Stored data
····················
-- ==== Sys2Proof/Tests/Slice0.lean ====
section
/-! SUPPORT. Tests: the checks of well-formedness, values that the manual gives, and for every obligation
with hypotheses a state and operands that meet them (`witness_…`). -/

namespace Sys2Proof.Tests

open Sys2Proof Sys2Proof.Machine

set_option Elab.async false

/-! ### Ill-formed commands are refused -/

theorem test_cell_without_words : WellFormed (.cellArrival .A [] Lines.low []) = false := by decide

theorem test_order_names_a_work_twice :
    WellFormed (.substituteCycleStart Lines.low [.sound, .sound]) = false
      ∧ WellFormed (.cellArrival .A [0] Lines.low [.stop, .stop]) = false := by decide

theorem test_tag_zero_is_ill_formed :
    [Instr.status 0 0, .clearStatus 0, .writeStage 0 0 1 [0, 0, 0, 0, 0], .transfer 0 0 0,
      .readEntry 0 0 0 0, .envelopePointer 0 0, .envelopeData 0 1 [0, 0, 0, 0, 0], .lockSetup 0, .lock 0 0,
      .unlock 0 0, .lockDown 0 0, .setRestriction 0 1 0, .readRecord 0 0 0, .stable 0, .wake 0,
      .restart 0 Lines.low, .unknownCommand 0 17].all (fun i => !WellFormed i) = true := by decide

theorem test_argument_words_are_five :
    WellFormed (.writeStage 1 0 1 [0]) = false ∧ WellFormed (.envelopeData 1 1 []) = false := by decide

theorem test_named_code_is_no_unknown_command :
    WellFormed (.unknownCommand 1 16) = false ∧ WellFormed (.unknownCommand 1 17) = true := by decide

/-! ### Values the manual gives -/

/-- Section 1.5: "the single byte 0x00 taken from the initial register gives 0xE1F0". -/
theorem test_crc_of_a_zero_byte : crcByte 0xFFFF 0 = 0xE1F0 := by decide +kernel

/-- R13: a broken check fails. -/
theorem test_broken_check_fails :
    beaconCycle (makeCell 0 5 .beacon 1 []) = some 5
      ∧ beaconCycle ((makeCell 0 5 .beacon 1 []).map (· ^^^ 1)) = none := by decide +kernel

/-- Section 5.5: at v_eff 524 between s of 400 and 700, B of 1000 and 900 gives 959. -/
theorem test_brake_limit_truncates :
    limitsOver 524 [⟨400, 0, 1000⟩, ⟨700, 0, 900⟩] = (0, 959) := by decide

/-- R193: a NODE strap of 0 or 63 gives node number 62, and any other value that number. -/
theorem test_node_strap : nodeNumber 0 = 62 ∧ nodeNumber 63 = 62 ∧ nodeNumber 1 = 1 := by decide

/-- R105: an entry of marker id 0 is empty whatever else it holds, and R180 passes it. -/
theorem test_entry_of_id_zero_is_empty :
    markersInRange [0xF000, 0xFFFF, 0, 0] = true ∧ markersInRange [0xF001, 1] = false := by decide

/-- The reset state is what power-on reset leaves with every line low. -/
theorem test_reset_is_power_on_reset : resetPart Lines.low = State.reset.part := rfl

/-- No row of the table gives bits: no word spells a command. -/
theorem test_no_table_bits (s : State) (nbits w : Nat) :
    decodeTableWord nbits w = none ∧ s.withFetchWord nbits w = s := ⟨rfl, rfl⟩

/-! ### States for the witnesses -/

/-- A state made from the reset state. -/
def onReset (f : Part → Part) : State := { part := f State.reset.part, pending := [] }

/-- SYNCHRONISED in a cycle, with a slot open and both lanes UP. -/
def synced (slot : Option Six) (cycle : Six) (p : Part) : Part :=
  let line : LineInterface := {
    state := .synchronised
    counter := cycle
    slotOpen := slot
    timerArmed := true
    laneA := { p.line.laneA with up := true }
    laneB := { p.line.laneB with up := true } }
  { p with line := line }

/-- A cab state with its CAB row. -/
def inState (st : CabState) (p : Part) : Part :=
  { p with
    cab := { p.cab with state := st }
    caps := { p.caps with cab := if st = .active then none else some 0 } }

/-- An entry's words: enabled, matching every cycle (section 11.5). -/
def entry (slot disposition select fn len : Nat) : List Word :=
  [word (0x8000 + slot * 256 + disposition * 16 + select), 1, word (fn * 256 + len)]

/-- Entries of HANDLE, SPEED, EMERGENCY, DOOR_STATUS, OTHER_CAB, MGMT_IN, MGMT_OUT, GENERIC and an OWN
DEMAND_OUT, at slots 10 to 18. -/
def fittedWords : List Word :=
  entry 10 1 2 1 1 ++ entry 11 1 2 2 2 ++ entry 12 1 2 8 1 ++ entry 13 1 2 7 2 ++ entry 14 1 2 9 1
    ++ entry 15 2 2 10 8 ++ entry 16 4 3 22 8 ++ entry 17 1 2 0 3 ++ entry 18 4 3 16 4

def fitted (p : Part) : Part :=
  { p with tables := putTable p.tables .slot (Table.reset (fittedWords ++ List.replicate 213 0)) }

/-- A record read at age 0 with a first word. -/
def fresh (w : Word) : SlotRecord := { SlotRecord.cleared with payload := [w, 0, 0, 0, 0, 0, 0, 0], age := 0 }

/-- HANDLE at 500, SPEED at a value, EMERGENCY clear, a door status with every zone closed. -/
def driven (v : Word) (p : Part) : Part :=
  let q := putRecord 0 (fresh 500) (putRecord 1 (fresh v) (putRecord 2 (fresh 0) (putRecord 3 (fresh 255) p)))
  { q with
    stop := { p.stop with door := some { closed := 255, released := 0, source := 3 } }
    caps := { p.caps with doors := none }
    traction := { p.traction with vEff := v.toNat, locked := true, lockCount := 4 } }

/-- ALARM and DEPART of one step each, on 3 and off 2. -/
def cadence (p : Part) : Part :=
  let words := [0x0302] ++ List.replicate 31 0
    ++ [0x0001, 0x0100, 0x0001, 0x0100, 0x0001, 0x0103, 0x0001, 0x0102, 0x0002, 0x0201]
  { p with tables := putTable p.tables .cadence (Table.reset words) }

/-- Junction 0: address 1, unconfirmed cap 100, timeout 10, default route 1. -/
def junctions (p : Part) : Part :=
  let words := [1, 100, 10, 0x0101, 0x0101, 300, 20, 0x0100] ++ List.replicate 1272 0
  { p with tables := putTable p.tables .route (Table.reset words) }

/-- An open record of junction 0. -/
def record (route : BitVec 4) (st : JunctionState) (count : Nat) : JunctionRecord :=
  { junction := 0, route := route, state := st, count := count, confirmed := 0, distance := 0,
    setSent := true }

def opened (r : JunctionRecord) (p : Part) : Part :=
  { p with
    junction := { p.junction with list := p.junction.list.set 0 (some r), selection := 2 }
    caps := { p.caps with junctions := p.caps.junctions.set 0 (some 100) } }

/-- A source PLAYING its first step, with its phase count at 0. -/
def playingStep (steps : Nat) (phaseOn : Bool) (offCount : Nat) : SoundSource :=
  { SoundSource.idle with
    state := .playing
    pattern := { first := 0, steps := steps, repeats := 1, tone := 1 }
    phaseOn := phaseOn
    offCount := offCount
    passesLeft := 1 }

/-- A train under way in ACTIVE: synchronised, every input fresh, one junction record open. -/
def underWay : Part :=
  opened (record 1 .requested 10) (driven 400 (junctions (cadence (fitted
    (inState .active (synced (some 5) 7 State.reset.part))))))

theorem tablesOk_of_free {p : Part} (hs : p.tables.staging = .free)
    (h : (∀ t ∈ [TableId.slot, .param, .envelope, .cadence, .marker, .route],
        (tableAt p.tables t).words.length = tableSize t ∧ sumMatches (tableAt p.tables t) = true)
      ∧ paramInRange p.tables.param.words = true
      ∧ p.tables.envelope.words.all (between 0 1000) = true
      ∧ p.tables.held.all (between 0 1000) = true
      ∧ p.tables.front.length = 24 ∧ p.tables.back.length = 24
      ∧ p.caps.line = lineCap p ∧ p.tables.envelopeValid = envelopeIsValid p) : TablesOk p := by
  obtain ⟨h1, h2, h3, h4, h5, h6, h7, h8⟩ := h
  refine ⟨fun t => h1 t (by cases t <;> simp), h2, h3, h4, h5, h6, h7, ?_, ?_⟩
  · rw [h8, envelopeIsValid_iff]
  · rw [hs]; trivial

theorem tablesOk_underWay : TablesOk underWay := tablesOk_of_free rfl (by decide +kernel)

theorem junctionOk_underWay : JunctionOk underWay := by
  have h : ∀ pos r, openAt underWay pos = some r → pos = 0 := by decide +kernel
  refine ⟨by decide +kernel, by decide +kernel, fun pos pos' hne r r' hr hr' => ?_, by decide +kernel⟩
  exact absurd ((h pos r hr).trans (h pos' r' hr').symm) hne

/-! ### Witnesses: the machine and the car line -/

theorem witness_StepTakesTheFrontCommand : State.reset.pending = [] := rfl

theorem witness_EveryCommandCompletes : ∀ lines, Instr.laneDown ≠ .powerOnReset lines := by
  intro lines h; cases h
····················
▶ What is required
Taking the lines above, repeat exactly those from the line that contains "refine ⟨fun t" through the line that contains "car line -/", and both of those lines as well. Include nothing else.

▶ Task output
  refine ⟨fun t => h1 t (by cases t <;> simp), h2, h3, h4, h5, h6, h7, ?_, ?_⟩
  · rw [h8, envelopeIsValid_iff]
  · rw [hs]; trivial

theorem tablesOk_underWay : TablesOk underWay := tablesOk_of_free rfl (by decide +kernel)

theorem junctionOk_underWay : JunctionOk underWay := by
  have h : ∀ pos r, openAt underWay pos = some r → pos = 0 := by decide +kernel
  refine ⟨by decide +kernel, by decide +kernel, fun pos pos' hne r r' hr hr' => ?_, by decide +kernel⟩
  exact absurd ((h pos r hr).trans (h pos' r' hr').symm) hne

/-! ### Witnesses: the machine and the car line -/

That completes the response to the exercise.